:: DATA FOR THIS TASK

-- ==== Sys2Proof/Machine/State.lean ====
section
/-! DEFINITION. The state of the device, its state after reset, and the reasons a command can stop. Registers are held by their
address (R455's addresses, see Machine/RegMap.lean), each at its reset value where it is not listed. -/

namespace Sys2Proof.Machine

/-- Why the block could stop with a fault. No meaning of this model stops so: the spec names no command that stops the block. -/
inductive Fault where
  /-- A unit that the module does not have; raised by no meaning (safe). -/
  | noSuchUnit (n : Nat)
deriving DecidableEq, Repr

/-- Why a command could be refused. -/
inductive Refusal where
  /-- A command that has no meaning yet, by its mnemonic; raised by arms of Machine/Dispatch.lean alone (safe). -/
  | notModelled (mnemonic : String)
deriving DecidableEq, Repr

/-- The state of the N9. -/
structure State where
  /-- commands that wait, the first to run first -/
  pending : List Sys2Proof.Instr
  /-- the device time base, ns (R167) -/
  timeNs : Nat
  /-- the model's own: how many free values have been used (log entry 2) -/
  freeCtr : Nat
  /-- registers, by address, that are not at their reset value (R5) -/
  regs : Tbl Nat
  /-- registers whose set-up lock is set (R5) -/
  locks : List Nat
  /-- base registers of the admin ring last written with a Rsvd bit set (R56) -/
  badBases : List Nat
  /-- counters by address: live, the host's latch copy, the management controller's (R7, R8) -/
  ctr : Tbl Nat
  ctrHost : Tbl Nat
  ctrMc : Tbl Nat
  /-- memories, regions, guards (09_memory) -/
  mem : MemSt
  /-- rings and completions (02_rings) -/
  ring : Rings
  /-- slices by number (17_slices), and the slice each bound PASID belongs to -/
  slices : Tbl Slice
  pasids : Tbl Nat
  /-- feuille table entries that software wrote, and work dispatched through feuilles (01_module) -/
  feus : Tbl Feu
  feuWork : List FeuWork
  /-- sequencers of the cells, 0 to 1,535, and control cores, 1,536 to 1,551 (05_isa) -/
  seqs : Tbl Seq
  /-- lattice and spine (03_cells) -/
  lat : Lattice
  /-- pipelines and channels of cells (06_pipelines, 03_cells) -/
  pipes : Pipes
  chans : Tbl (List Chan)
  /-- transport (11_transport) -/
  tmt : Tmt
  /-- collectives (08_collectives) -/
  colls : Colls
  /-- control cores beside their registers (19_firmware) -/
  fw : Fw
  /-- storage and checkpoints (14_storage, 15_checkpoint) -/
  stor : Stor
  ckp : Ckp
  /-- timeline (07_timeline) -/
  tln : Tln
  /-- keys, ciphers, check values (16_security) -/
  kce : Kce
  /-- packet path (12_packets) -/
  pkt : Pkts
  /-- cell arrays by hub and the device's power state (01_module) -/
  hubPow : Tbl HubPow
  dev : DevPow
  /-- translation (10_translation) -/
  xlt : Xlt
  /-- the PCIe endpoint (18_pcie) -/
  pcie : Pcie
  /-- Denux links and accelerator memory (13_ports) -/
  ports : Ports
  /-- management (20_management), update (21_update), clocks (22_clocks), limits (23_physical) -/
  mgt : Mgt
  upd : Upd
  clk : Clk
  phys : Phys
  /-- what the device has sent, oldest first -/
  out : List Out
deriving DecidableEq, Repr

/-- Memories with nothing in them. -/
def MemSt.empty : MemSt :=
  { bytes := [], tags := [], bad := [], weak := [], rewrite := [], checks := [], ceTimes := [], ceTold := [], guard := [], guardWait := []
    chDown := [], refreshRate := [], regions := [], regionGen := [], zeroing := [] }

/-- No rings. -/
def Rings.empty : Rings :=
  { srs := [], crs := [], eqs := [], srGen := [], crGen := [], eqGen := [], jobs := [], nextSeq := 0, unwritten := [], events := []
    leaseArmed := false, leaseEnd := 0 }

/-- The storage function with no namespace. -/
def Stor.empty : Stor :=
  { cfs := false, rdy := false, enabled := false, shut := false, mps := 0, sqs := [], cqs := [], cqWait := [], features := [], aers := []
    changed := [], noticed := false, nss := [], waits := [], held := [], nextDrive := 0, driveOps := [], drives := [], ready := []
    recorded := [], selfTest := none, stLog := [], lastUse := 0 }

/-- Translation off, with the host's full allocation of page requests taken up only as the host grants it (R258). -/
def Xlt.empty : Xlt :=
  { asids := [], cache := [], faults := [], slotGen := [], spill := [], info := [], invals := [], records := 0, prgCredits := 0
    atsEnabled := false, pasidEnabled := false, prgOut := [], atsOut := [] }

/-- The endpoint with its link down. -/
def Pcie.empty : Pcie :=
  { host := [], reads := [], nextTag := 0, readWait := [], mrrs := 512, cplTime := some 50000000, gathers := [], wroteLinks := [], landings := [], fnMask0 := false, fnMask1 := false
    link := .l0, linkUp := false, perst := false, retry0 := true, retry1 := true, flr0 := false, flr1 := false, flrAt0 := 0, flrAt1 := 0, perstAt := 0, aer0 := 0, aer1 := 0
    held := [], syncWait := [], atomicEnabled := false, negWidth := 0 }

/-- The timeline function off. -/
def Tln.empty : Tln :=
  { slots := [], sched := none, map := none, prev := none, since := 0, latch := 0, gatePos := [], openWins := [], arrears := []
    closed := false, slew := 0, stood := false, beats := [], est := 0, fine := false, holdSince := 0, stamps := [], gateHeld := [] }

/-- The factory defaults of R467. -/
def Conf.factory : Conf := { boardId := [], staticAddr := 0x1D, capW := 2700, octets := none, groups := [], receiver := none }

/-- Management with the factory defaults. -/
def Mgt.empty : Mgt :=
  { events := [], lost := 0, receiver := none, tid := 0, fastClock := true, capW := 2700, powerCmd := 0, powerWait := [], spdm := []
    flows := [], levels := [] }

/-- The flash as manufactured and its directory. -/
def Upd.empty : Upd :=
  { flash := [], runBank := none, active := 0, trial := false, trialBoots := 0, trialMs := 0, reverted := false, dirSeq := 0, rollback := 0, applied := []
    header := [], persisted := [], bitmap := [], session := none, table := [], recv := [], armed := none, conf := Conf.factory
    toConvert := [], confNew := [], restarting := false }

/-- The device once its always-on domain is out of reset and the boot ROM runs (R490 step 3), every register at the value its
table states, every memory without contents. -/
def State.reset : State :=
  { pending := [], timeNs := 0, freeCtr := 0, regs := [], locks := [], badBases := [], ctr := [], ctrHost := [], ctrMc := []
    mem := MemSt.empty, ring := Rings.empty, slices := [], pasids := [], feus := [], feuWork := [], seqs := []
    lat := { frames := [], spines := [], crumbs := [], gates := [], credits := [] }
    pipes := { tab := [], gen := [], holds := [] }, chans := []
    tmt := { qps := [], cooling := [], aks := [], akGen := [], ctrs := [] }
    colls := { plans := [], gen := [] }
    fw := { crashTimes := [], lastCrash := [], wdog := [], compFaults := [], compTimes := [] }
    stor := Stor.empty, ckp := { jobs := [], gen := [], watches := [] }, tln := Tln.empty
    kce := { slots := [], gen := [], msgs := [], nextOrder := 0, secrets := [], crcs := [] }
    pkt := { dies := [], toFw := [] }, hubPow := [], dev := .boot, xlt := Xlt.empty, pcie := Pcie.empty
    ports := { links := [], acc := [], windowBusy := [] }, mgt := Mgt.empty, upd := Upd.empty
    clk := { dieResets := [], linksUp := false, brownOut := false, tripped := false, aonStopped := false, frameAcc := [], gated := [], xings := [], stopped := [], ppsAt := 0, ppsSec := 0, dvfsAt := [], octAt := [], puf := true }
    phys := { hold := [], dramCap := [], coolMs := 0, nextTemp := 0, nextRail := 0, nextStep := 0 }, out := [] }

end Sys2Proof.Machine
end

::::

▸ ABOUT THIS TASK
Look back at the data above. Transcribe exactly the lines starting at the line that contains "1,551 (05_isa) -/" and ending at the line that contains "pipes : Pipes".

▸ WRITTEN SOLUTION
  /-- sequencers of the cells, 0 to 1,535, and control cores, 1,536 to 1,551 (05_isa) -/
  seqs : Tbl Seq
  /-- lattice and spine (03_cells) -/
  lat : Lattice
  /-- pipelines and channels of cells (06_pipelines, 03_cells) -/
  pipes : Pipes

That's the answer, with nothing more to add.